--- Exercise aim ---
Show me each line of the listing below where the word "memDefault" appears.

--- Records supplied ---
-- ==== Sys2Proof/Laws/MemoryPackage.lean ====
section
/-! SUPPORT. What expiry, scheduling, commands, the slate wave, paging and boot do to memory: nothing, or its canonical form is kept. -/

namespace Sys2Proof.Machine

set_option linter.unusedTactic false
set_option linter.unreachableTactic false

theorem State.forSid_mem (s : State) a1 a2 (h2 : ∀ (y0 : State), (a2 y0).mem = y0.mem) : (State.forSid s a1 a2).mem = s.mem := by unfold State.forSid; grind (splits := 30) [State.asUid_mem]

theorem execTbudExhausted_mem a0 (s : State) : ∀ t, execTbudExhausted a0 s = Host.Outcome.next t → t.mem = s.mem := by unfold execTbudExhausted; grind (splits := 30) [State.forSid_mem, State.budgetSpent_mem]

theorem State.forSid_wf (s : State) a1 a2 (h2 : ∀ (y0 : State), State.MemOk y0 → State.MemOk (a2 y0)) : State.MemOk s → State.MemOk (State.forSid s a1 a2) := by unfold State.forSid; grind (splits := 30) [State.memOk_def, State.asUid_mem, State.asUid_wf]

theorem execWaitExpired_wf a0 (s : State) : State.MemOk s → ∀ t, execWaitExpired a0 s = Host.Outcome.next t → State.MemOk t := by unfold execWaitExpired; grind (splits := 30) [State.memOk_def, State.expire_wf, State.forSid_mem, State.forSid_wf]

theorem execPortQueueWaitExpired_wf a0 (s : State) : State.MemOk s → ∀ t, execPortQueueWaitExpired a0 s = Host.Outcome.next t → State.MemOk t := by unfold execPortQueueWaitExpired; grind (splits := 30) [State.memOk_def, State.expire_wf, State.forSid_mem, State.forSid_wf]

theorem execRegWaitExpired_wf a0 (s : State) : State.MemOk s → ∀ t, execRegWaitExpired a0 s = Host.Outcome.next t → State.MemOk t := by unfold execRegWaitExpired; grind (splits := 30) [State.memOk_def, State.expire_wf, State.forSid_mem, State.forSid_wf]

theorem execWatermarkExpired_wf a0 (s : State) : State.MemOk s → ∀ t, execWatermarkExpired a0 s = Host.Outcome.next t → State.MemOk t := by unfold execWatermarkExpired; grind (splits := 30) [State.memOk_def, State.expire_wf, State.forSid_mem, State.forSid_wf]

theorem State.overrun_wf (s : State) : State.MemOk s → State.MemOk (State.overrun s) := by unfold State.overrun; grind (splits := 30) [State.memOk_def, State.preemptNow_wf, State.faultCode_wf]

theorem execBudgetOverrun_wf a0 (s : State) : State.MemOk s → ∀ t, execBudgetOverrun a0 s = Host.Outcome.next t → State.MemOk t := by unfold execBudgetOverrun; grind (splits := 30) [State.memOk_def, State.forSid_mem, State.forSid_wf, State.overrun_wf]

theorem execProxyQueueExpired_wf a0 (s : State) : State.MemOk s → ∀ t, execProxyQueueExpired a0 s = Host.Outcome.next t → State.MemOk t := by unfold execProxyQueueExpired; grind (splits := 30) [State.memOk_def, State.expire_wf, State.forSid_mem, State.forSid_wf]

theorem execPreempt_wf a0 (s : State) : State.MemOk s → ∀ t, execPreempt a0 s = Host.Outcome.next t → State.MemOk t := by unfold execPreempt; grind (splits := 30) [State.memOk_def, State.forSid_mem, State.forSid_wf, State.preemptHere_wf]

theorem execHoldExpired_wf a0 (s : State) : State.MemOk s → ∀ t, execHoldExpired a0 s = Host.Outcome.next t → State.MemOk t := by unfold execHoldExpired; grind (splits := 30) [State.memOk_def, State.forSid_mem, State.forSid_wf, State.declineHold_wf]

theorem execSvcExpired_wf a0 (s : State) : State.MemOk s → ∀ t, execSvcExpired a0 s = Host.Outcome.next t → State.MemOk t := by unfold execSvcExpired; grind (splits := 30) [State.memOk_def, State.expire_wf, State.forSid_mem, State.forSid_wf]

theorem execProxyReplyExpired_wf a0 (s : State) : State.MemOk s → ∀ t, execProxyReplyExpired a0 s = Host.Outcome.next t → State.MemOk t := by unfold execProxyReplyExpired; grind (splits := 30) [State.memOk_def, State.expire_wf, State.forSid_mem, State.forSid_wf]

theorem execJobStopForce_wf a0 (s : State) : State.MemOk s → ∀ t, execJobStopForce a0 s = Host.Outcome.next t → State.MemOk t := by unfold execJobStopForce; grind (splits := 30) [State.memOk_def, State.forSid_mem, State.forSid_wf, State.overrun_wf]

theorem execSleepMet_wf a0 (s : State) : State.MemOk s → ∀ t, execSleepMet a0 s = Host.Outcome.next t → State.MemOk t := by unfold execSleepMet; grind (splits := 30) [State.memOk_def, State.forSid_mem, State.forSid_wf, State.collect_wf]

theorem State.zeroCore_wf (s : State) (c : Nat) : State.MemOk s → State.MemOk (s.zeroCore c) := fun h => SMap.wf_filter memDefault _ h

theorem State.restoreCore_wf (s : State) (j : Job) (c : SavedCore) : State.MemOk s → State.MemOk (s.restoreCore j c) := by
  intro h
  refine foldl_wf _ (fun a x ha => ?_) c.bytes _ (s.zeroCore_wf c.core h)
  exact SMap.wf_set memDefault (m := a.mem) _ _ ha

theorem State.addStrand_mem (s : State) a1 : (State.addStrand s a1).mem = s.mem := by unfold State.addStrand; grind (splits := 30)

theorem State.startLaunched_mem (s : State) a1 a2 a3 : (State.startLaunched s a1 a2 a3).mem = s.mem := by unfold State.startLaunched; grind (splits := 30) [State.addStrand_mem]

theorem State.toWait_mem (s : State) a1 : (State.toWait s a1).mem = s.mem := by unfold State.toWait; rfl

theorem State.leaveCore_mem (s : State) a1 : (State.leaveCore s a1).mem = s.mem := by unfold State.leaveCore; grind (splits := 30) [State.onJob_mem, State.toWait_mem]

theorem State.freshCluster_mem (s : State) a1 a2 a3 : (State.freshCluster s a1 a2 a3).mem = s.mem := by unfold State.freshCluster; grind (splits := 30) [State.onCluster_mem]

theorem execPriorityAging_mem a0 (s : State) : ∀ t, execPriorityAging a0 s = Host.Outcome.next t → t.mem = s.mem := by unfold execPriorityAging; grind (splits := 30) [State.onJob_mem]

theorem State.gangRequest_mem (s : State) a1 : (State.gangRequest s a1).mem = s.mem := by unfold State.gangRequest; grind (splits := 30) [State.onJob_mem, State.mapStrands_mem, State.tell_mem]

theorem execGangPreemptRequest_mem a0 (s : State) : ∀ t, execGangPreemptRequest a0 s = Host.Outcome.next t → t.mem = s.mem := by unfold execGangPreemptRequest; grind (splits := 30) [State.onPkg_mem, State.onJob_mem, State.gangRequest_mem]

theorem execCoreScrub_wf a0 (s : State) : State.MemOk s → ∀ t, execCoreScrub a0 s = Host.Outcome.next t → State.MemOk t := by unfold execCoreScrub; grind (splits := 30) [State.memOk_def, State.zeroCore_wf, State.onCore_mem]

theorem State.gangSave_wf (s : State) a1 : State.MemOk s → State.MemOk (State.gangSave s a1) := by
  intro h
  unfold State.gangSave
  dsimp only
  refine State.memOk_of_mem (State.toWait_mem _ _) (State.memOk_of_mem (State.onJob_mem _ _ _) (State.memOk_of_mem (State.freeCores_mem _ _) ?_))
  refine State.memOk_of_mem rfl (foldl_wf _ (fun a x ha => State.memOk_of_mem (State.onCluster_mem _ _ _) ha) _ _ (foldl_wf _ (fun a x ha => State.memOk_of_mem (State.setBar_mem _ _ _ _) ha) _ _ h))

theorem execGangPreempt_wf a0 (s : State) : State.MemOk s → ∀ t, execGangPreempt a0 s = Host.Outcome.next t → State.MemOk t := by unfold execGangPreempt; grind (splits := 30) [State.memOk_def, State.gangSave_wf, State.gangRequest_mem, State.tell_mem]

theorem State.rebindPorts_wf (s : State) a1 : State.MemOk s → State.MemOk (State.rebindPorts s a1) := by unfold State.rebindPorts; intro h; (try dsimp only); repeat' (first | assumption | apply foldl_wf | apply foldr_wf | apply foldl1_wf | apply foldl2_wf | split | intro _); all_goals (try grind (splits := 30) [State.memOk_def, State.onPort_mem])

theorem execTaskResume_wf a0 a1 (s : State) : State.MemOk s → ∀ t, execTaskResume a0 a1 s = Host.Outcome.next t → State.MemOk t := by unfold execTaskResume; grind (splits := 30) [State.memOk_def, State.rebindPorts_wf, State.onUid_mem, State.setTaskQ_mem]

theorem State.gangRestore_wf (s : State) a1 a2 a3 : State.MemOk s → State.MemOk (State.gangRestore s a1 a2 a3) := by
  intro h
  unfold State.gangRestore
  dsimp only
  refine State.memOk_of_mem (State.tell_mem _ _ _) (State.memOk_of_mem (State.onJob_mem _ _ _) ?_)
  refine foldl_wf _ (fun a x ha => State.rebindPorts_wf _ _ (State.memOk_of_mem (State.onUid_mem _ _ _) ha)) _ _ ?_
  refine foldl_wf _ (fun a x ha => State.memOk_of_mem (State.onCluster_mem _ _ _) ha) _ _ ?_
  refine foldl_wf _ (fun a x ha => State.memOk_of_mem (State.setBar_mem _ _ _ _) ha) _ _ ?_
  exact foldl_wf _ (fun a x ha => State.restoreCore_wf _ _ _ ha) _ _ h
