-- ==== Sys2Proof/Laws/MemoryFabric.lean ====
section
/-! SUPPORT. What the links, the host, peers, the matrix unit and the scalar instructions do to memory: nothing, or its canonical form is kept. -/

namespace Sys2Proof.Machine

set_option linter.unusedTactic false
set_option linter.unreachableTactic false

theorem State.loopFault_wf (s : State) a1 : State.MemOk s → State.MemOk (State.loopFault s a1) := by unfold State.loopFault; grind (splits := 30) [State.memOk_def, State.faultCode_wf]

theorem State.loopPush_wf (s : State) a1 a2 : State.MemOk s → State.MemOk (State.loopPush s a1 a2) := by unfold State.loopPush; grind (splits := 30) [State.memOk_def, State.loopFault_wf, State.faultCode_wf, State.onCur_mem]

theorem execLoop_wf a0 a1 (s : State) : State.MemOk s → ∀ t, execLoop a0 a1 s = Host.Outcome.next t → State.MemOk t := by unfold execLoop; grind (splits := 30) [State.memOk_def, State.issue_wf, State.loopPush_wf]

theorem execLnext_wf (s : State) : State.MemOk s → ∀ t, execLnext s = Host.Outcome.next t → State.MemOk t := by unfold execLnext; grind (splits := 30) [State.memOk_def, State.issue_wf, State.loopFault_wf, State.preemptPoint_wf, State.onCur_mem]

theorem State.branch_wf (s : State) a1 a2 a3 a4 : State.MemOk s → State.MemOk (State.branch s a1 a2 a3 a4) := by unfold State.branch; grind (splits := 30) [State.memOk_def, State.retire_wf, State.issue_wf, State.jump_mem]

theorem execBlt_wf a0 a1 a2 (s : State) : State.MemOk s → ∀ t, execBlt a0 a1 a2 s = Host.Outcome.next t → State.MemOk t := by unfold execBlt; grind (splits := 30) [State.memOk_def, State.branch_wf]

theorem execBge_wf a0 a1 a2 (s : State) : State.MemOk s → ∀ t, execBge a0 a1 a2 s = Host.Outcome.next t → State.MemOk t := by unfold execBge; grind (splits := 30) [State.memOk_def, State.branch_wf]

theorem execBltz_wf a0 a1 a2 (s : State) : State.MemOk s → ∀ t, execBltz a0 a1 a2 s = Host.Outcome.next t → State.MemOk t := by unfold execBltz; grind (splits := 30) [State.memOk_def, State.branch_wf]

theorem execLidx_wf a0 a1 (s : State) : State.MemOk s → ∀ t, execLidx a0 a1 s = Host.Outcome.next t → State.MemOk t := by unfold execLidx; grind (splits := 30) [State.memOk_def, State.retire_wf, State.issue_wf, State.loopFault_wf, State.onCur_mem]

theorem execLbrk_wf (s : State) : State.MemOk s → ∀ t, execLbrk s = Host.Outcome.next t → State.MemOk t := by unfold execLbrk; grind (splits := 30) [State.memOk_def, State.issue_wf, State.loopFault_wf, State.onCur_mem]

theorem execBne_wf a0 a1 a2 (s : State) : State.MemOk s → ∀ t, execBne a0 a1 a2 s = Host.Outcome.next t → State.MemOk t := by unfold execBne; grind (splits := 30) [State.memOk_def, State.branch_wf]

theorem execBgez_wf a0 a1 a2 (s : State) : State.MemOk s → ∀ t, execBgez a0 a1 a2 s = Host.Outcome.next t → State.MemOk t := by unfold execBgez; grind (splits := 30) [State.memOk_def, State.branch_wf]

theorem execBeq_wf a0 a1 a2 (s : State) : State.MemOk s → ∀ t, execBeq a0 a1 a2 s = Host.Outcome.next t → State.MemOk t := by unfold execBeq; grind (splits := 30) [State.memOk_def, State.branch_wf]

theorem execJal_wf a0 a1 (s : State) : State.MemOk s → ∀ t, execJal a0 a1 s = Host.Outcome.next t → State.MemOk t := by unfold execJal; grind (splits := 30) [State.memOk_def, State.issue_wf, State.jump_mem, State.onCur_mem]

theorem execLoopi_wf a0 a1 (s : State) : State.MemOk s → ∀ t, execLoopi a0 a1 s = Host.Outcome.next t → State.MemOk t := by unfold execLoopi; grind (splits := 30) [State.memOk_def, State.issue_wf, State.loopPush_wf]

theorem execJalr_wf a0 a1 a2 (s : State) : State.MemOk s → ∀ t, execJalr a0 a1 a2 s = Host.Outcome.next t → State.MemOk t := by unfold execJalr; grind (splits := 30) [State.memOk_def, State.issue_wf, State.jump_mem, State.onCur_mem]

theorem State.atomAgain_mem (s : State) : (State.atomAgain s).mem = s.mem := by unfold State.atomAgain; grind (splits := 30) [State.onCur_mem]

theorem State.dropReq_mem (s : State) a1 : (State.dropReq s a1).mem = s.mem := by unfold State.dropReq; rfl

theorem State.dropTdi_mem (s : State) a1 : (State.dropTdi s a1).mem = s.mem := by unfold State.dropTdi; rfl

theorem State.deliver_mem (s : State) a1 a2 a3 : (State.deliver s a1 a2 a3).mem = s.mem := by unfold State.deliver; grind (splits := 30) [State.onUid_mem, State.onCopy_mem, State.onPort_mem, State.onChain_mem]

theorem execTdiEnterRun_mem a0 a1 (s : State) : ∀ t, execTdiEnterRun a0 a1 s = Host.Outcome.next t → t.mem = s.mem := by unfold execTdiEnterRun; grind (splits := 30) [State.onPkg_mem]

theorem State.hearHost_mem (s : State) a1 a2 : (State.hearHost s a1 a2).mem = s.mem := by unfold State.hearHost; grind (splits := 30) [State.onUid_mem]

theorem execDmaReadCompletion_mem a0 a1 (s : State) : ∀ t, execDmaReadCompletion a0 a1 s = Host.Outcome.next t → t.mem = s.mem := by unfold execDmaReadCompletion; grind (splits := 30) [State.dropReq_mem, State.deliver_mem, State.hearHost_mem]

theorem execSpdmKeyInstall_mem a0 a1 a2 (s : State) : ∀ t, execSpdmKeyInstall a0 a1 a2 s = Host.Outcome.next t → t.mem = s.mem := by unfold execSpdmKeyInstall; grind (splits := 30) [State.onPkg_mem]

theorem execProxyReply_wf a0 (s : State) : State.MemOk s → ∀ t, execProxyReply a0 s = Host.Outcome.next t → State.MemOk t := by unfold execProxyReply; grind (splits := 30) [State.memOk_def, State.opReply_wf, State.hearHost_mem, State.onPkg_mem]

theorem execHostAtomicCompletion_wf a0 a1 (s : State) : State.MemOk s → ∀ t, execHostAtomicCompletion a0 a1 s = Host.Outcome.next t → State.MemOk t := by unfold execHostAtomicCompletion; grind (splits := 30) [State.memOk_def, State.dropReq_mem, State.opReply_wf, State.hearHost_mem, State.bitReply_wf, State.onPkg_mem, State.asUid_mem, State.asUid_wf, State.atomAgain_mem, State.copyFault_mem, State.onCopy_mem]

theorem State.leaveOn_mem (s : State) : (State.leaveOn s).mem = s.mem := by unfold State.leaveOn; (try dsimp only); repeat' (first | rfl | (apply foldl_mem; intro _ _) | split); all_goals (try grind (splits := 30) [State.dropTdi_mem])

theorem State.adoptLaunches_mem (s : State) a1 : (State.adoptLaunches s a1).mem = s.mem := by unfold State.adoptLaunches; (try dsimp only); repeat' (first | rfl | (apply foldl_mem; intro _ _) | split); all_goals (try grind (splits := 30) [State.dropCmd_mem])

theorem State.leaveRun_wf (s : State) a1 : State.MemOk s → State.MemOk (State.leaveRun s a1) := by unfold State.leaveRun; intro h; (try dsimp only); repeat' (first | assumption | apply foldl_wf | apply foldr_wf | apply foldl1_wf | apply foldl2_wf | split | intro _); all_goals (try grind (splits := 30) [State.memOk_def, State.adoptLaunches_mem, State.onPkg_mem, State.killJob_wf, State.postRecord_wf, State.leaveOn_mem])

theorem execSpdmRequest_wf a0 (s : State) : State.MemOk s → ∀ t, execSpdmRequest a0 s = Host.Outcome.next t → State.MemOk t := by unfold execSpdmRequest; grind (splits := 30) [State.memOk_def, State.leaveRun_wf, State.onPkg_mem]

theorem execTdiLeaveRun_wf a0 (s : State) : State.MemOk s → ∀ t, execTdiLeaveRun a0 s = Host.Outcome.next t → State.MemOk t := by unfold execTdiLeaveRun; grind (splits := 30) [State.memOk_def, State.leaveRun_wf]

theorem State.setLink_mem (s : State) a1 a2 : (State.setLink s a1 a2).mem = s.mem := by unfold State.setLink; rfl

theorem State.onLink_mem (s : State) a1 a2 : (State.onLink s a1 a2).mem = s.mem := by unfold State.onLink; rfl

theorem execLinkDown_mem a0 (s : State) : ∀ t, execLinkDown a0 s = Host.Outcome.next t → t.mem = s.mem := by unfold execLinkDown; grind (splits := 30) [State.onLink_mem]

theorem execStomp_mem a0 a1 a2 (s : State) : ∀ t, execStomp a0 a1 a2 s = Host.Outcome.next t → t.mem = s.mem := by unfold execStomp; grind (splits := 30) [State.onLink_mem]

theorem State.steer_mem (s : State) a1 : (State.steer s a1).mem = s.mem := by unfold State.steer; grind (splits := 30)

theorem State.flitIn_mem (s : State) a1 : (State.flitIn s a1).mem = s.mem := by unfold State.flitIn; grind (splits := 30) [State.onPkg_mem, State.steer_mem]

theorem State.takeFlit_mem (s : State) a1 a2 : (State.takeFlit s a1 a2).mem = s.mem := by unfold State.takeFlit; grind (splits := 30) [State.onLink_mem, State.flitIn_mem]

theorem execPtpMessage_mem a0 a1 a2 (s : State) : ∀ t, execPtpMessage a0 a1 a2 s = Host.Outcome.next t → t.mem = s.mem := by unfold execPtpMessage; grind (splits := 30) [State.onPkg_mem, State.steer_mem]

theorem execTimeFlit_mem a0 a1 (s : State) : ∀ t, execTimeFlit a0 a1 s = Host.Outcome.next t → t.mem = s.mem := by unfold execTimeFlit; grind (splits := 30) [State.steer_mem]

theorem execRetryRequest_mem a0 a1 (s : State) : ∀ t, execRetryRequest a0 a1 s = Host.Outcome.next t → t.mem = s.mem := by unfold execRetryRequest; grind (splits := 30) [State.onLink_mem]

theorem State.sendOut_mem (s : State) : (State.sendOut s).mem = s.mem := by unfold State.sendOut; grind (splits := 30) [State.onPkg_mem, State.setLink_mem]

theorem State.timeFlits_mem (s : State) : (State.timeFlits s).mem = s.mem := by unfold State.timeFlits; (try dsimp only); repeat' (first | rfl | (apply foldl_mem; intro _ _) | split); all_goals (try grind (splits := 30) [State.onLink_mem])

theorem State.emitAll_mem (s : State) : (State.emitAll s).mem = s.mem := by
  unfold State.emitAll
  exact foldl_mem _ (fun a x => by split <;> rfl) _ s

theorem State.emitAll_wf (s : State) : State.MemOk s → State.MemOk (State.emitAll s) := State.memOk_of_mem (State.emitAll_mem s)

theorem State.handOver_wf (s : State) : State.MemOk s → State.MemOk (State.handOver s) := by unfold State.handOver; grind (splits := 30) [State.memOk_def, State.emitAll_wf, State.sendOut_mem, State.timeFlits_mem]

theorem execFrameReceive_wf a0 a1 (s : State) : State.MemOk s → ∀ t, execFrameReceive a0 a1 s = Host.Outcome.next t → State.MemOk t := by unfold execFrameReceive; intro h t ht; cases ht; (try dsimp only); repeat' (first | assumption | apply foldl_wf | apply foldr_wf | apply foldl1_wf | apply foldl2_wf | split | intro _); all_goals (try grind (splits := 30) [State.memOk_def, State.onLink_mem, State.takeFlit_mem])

--- Finished task ---
theorem State.zeroCore_wf (s : State) (c : Nat) : State.MemOk s → State.MemOk (s.zeroCore c) := fun h => SMap.wf_filter memDefault _ h
  exact SMap.wf_set memDefault (m := a.mem) _ _ ha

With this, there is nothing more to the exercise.